По-видимому, этим объяснялась резкая и несправедливая оценка прошлого, распространенная в те годы. Предвоенная Польша не сумела нас защитить, не сумела вырвать нас в Ялте из когтей Советского Союза. Интересно, что тогда мы почему-то не думали столь же критично ни о Франции, ни о стольких других странах, которые так же легко, а то и еще легче поддались Гитлеру.
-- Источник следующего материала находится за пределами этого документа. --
-- ==== Sys2Proof/Laws/State.lean ====
section
/-!
SUPPORT. Sys2Proof/Laws/State.lean: what each named update of the state leaves alone: one lemma per update and field, so that no proof unfolds an update.
-/
namespace Sys2Proof.Machine

variable (s : State)

/-! ## `State.setCore` changes `cores` only -/
@[simp] theorem State.setCore_pending (n : Nat) (c : Core) : (s.setCore n c).pending = s.pending := rfl
@[simp] theorem State.setCore_timebase (n : Nat) (c : Core) : (s.setCore n c).timebase = s.timebase := rfl
@[simp] theorem State.setCore_free (n : Nat) (c : Core) : (s.setCore n c).free = s.free := rfl
@[simp] theorem State.setCore_out (n : Nat) (c : Core) : (s.setCore n c).out = s.out := rfl
@[simp] theorem State.setCore_stage (n : Nat) (c : Core) : (s.setCore n c).stage = s.stage := rfl
@[simp] theorem State.setCore_dst (n : Nat) (c : Core) : (s.setCore n c).dst = s.dst := rfl
@[simp] theorem State.setCore_spineUp (n : Nat) (c : Core) : (s.setCore n c).spineUp = s.spineUp := rfl
@[simp] theorem State.setCore_activeStacks (n : Nat) (c : Core) : (s.setCore n c).activeStacks = s.activeStacks := rfl
@[simp] theorem State.setCore_dies (n : Nat) (c : Core) : (s.setCore n c).dies = s.dies := rfl
@[simp] theorem State.setCore_keepers (n : Nat) (c : Core) : (s.setCore n c).keepers = s.keepers := rfl
@[simp] theorem State.setCore_tally (n : Nat) (c : Core) : (s.setCore n c).tally = s.tally := rfl
@[simp] theorem State.setCore_staging (n : Nat) (c : Core) : (s.setCore n c).staging = s.staging := rfl
@[simp] theorem State.setCore_vault (n : Nat) (c : Core) : (s.setCore n c).vault = s.vault := rfl
@[simp] theorem State.setCore_mgmt (n : Nat) (c : Core) : (s.setCore n c).mgmt = s.mgmt := rfl
@[simp] theorem State.setCore_jobPhase (n : Nat) (c : Core) : (s.setCore n c).jobPhase = s.jobPhase := rfl
@[simp] theorem State.setCore_bootWait (n : Nat) (c : Core) : (s.setCore n c).bootWait = s.bootWait := rfl
@[simp] theorem State.setCore_stopAsked (n : Nat) (c : Core) : (s.setCore n c).stopAsked = s.stopAsked := rfl
@[simp] theorem State.setCore_idleInterval (n : Nat) (c : Core) : (s.setCore n c).idleInterval = s.idleInterval := rfl
@[simp] theorem State.setCore_faultsDue (n : Nat) (c : Core) : (s.setCore n c).faultsDue = s.faultsDue := rfl
@[simp] theorem State.setCore_regs (n : Nat) (c : Core) : (s.setCore n c).regs = s.regs := rfl
@[simp] theorem State.setCore_irqSent (n : Nat) (c : Core) : (s.setCore n c).irqSent = s.irqSent := rfl
@[simp] theorem State.setCore_latched (n : Nat) (c : Core) : (s.setCore n c).latched = s.latched := rfl
@[simp] theorem State.setCore_highHeld (n : Nat) (c : Core) : (s.setCore n c).highHeld = s.highHeld := rfl
@[simp] theorem State.setCore_lateReads (n : Nat) (c : Core) : (s.setCore n c).lateReads = s.lateReads := rfl
@[simp] theorem State.setCore_coreBuf (n : Nat) (c : Core) : (s.setCore n c).coreBuf = s.coreBuf := rfl
@[simp] theorem State.setCore_instStore (n : Nat) (c : Core) : (s.setCore n c).instStore = s.instStore := rfl
@[simp] theorem State.setCore_stks (n : Nat) (c : Core) : (s.setCore n c).stks = s.stks := rfl
@[simp] theorem State.setCore_rowStore (n : Nat) (c : Core) : (s.setCore n c).rowStore = s.rowStore := rfl
@[simp] theorem State.setCore_xes (n : Nat) (c : Core) : (s.setCore n c).xes = s.xes := rfl
@[simp] theorem State.setCore_pagers (n : Nat) (c : Core) : (s.setCore n c).pagers = s.pagers := rfl
@[simp] theorem State.setCore_chans (n : Nat) (c : Core) : (s.setCore n c).chans = s.chans := rfl
@[simp] theorem State.setCore_mainMem (n : Nat) (c : Core) : (s.setCore n c).mainMem = s.mainMem := rfl
@[simp] theorem State.setCore_thirds (n : Nat) (c : Core) : (s.setCore n c).thirds = s.thirds := rfl
@[simp] theorem State.setCore_sieves (n : Nat) (c : Core) : (s.setCore n c).sieves = s.sieves := rfl
@[simp] theorem State.setCore_kettleIn (n : Nat) (c : Core) : (s.setCore n c).kettleIn = s.kettleIn := rfl
@[simp] theorem State.setCore_groups (n : Nat) (c : Core) : (s.setCore n c).groups = s.groups := rfl
@[simp] theorem State.setCore_sites (n : Nat) (c : Core) : (s.setCore n c).sites = s.sites := rfl
@[simp] theorem State.setCore_statusQ (n : Nat) (c : Core) : (s.setCore n c).statusQ = s.statusQ := rfl
@[simp] theorem State.setCore_statusHeld (n : Nat) (c : Core) : (s.setCore n c).statusHeld = s.statusHeld := rfl
@[simp] theorem State.setCore_krelDue (n : Nat) (c : Core) : (s.setCore n c).krelDue = s.krelDue := rfl
@[simp] theorem State.setCore_rings (n : Nat) (c : Core) : (s.setCore n c).rings = s.rings := rfl
@[simp] theorem State.setCore_lsms (n : Nat) (c : Core) : (s.setCore n c).lsms = s.lsms := rfl
@[simp] theorem State.setCore_lines (n : Nat) (c : Core) : (s.setCore n c).lines = s.lines := rfl
@[simp] theorem State.setCore_inputs (n : Nat) (c : Core) : (s.setCore n c).inputs = s.inputs := rfl
@[simp] theorem State.setCore_refLight (n : Nat) (c : Core) : (s.setCore n c).refLight = s.refLight := rfl
@[simp] theorem State.setCore_calPass (n : Nat) (c : Core) : (s.setCore n c).calPass = s.calPass := rfl
@[simp] theorem State.setCore_identAt (n : Nat) (c : Core) : (s.setCore n c).identAt = s.identAt := rfl
@[simp] theorem State.setCore_hallWait (n : Nat) (c : Core) : (s.setCore n c).hallWait = s.hallWait := rfl
@[simp] theorem State.setCore_hallAsm (n : Nat) (c : Core) : (s.setCore n c).hallAsm = s.hallAsm := rfl
@[simp] theorem State.setCore_hallSeq (n : Nat) (c : Core) : (s.setCore n c).hallSeq = s.hallSeq := rfl
@[simp] theorem State.setCore_ports (n : Nat) (c : Core) : (s.setCore n c).ports = s.ports := rfl
@[simp] theorem State.setCore_originLow (n : Nat) (c : Core) : (s.setCore n c).originLow = s.originLow := rfl
@[simp] theorem State.setCore_discStart (n : Nat) (c : Core) : (s.setCore n c).discStart = s.discStart := rfl
@[simp] theorem State.setCore_restart (n : Nat) (c : Core) : (s.setCore n c).restart = s.restart := rfl
@[simp] theorem State.setCore_serving (n : Nat) (c : Core) : (s.setCore n c).serving = s.serving := rfl
@[simp] theorem State.setCore_job (n : Nat) (c : Core) : (s.setCore n c).job = s.job := rfl
@[simp] theorem State.setCore_regions (n : Nat) (c : Core) : (s.setCore n c).regions = s.regions := rfl
@[simp] theorem State.setCore_clock (n : Nat) (c : Core) : (s.setCore n c).clock = s.clock := rfl
@[simp] theorem State.setCore_power (n : Nat) (c : Core) : (s.setCore n c).power = s.power := rfl
@[simp] theorem State.setCore_diodes (n : Nat) (c : Core) : (s.setCore n c).diodes = s.diodes := rfl
@[simp] theorem State.setCore_stop (n : Nat) (c : Core) : (s.setCore n c).stop = s.stop := rfl
@[simp] theorem State.setCore_trip (n : Nat) (c : Core) : (s.setCore n c).trip = s.trip := rfl
@[simp] theorem State.setCore_reportOut (n : Nat) (c : Core) : (s.setCore n c).reportOut = s.reportOut := rfl
@[simp] theorem State.setCore_recov (n : Nat) (c : Core) : (s.setCore n c).recov = s.recov := rfl
@[simp] theorem State.setCore_tap (n : Nat) (c : Core) : (s.setCore n c).tap = s.tap := rfl
@[simp] theorem State.setCore_rstLow (n : Nat) (c : Core) : (s.setCore n c).rstLow = s.rstLow := rfl
@[simp] theorem State.setCore_warm (n : Nat) (c : Core) : (s.setCore n c).warm = s.warm := rfl
@[simp] theorem State.setCore_epochs (n : Nat) (c : Core) : (s.setCore n c).epochs = s.epochs := rfl
@[simp] theorem State.setCore_surgeNow (n : Nat) (c : Core) : (s.setCore n c).surgeNow = s.surgeNow := rfl
@[simp] theorem State.setCore_jobPool64 (n : Nat) (c : Core) : (s.setCore n c).jobPool64 = s.jobPool64 := rfl
@[simp] theorem State.setCore_jobPool2M (n : Nat) (c : Core) : (s.setCore n c).jobPool2M = s.jobPool2M := rfl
Все предвоенное подвергалось критике еще и потому, что, как в моем, например, случае, не вернувшиеся с войны отцы не могли вразумить скорых на упреки сыновей.
Бичом первых послевоенных лет была чахотка. «Грустно умирать весной», — говорит Стась в «Березняке» Ярослава Ивашкевича, но еще грустнее умирать, когда только что прошел войну, вышел из лагеря, отвоевал в лесах или вернулся с принудительных работ в рейхе.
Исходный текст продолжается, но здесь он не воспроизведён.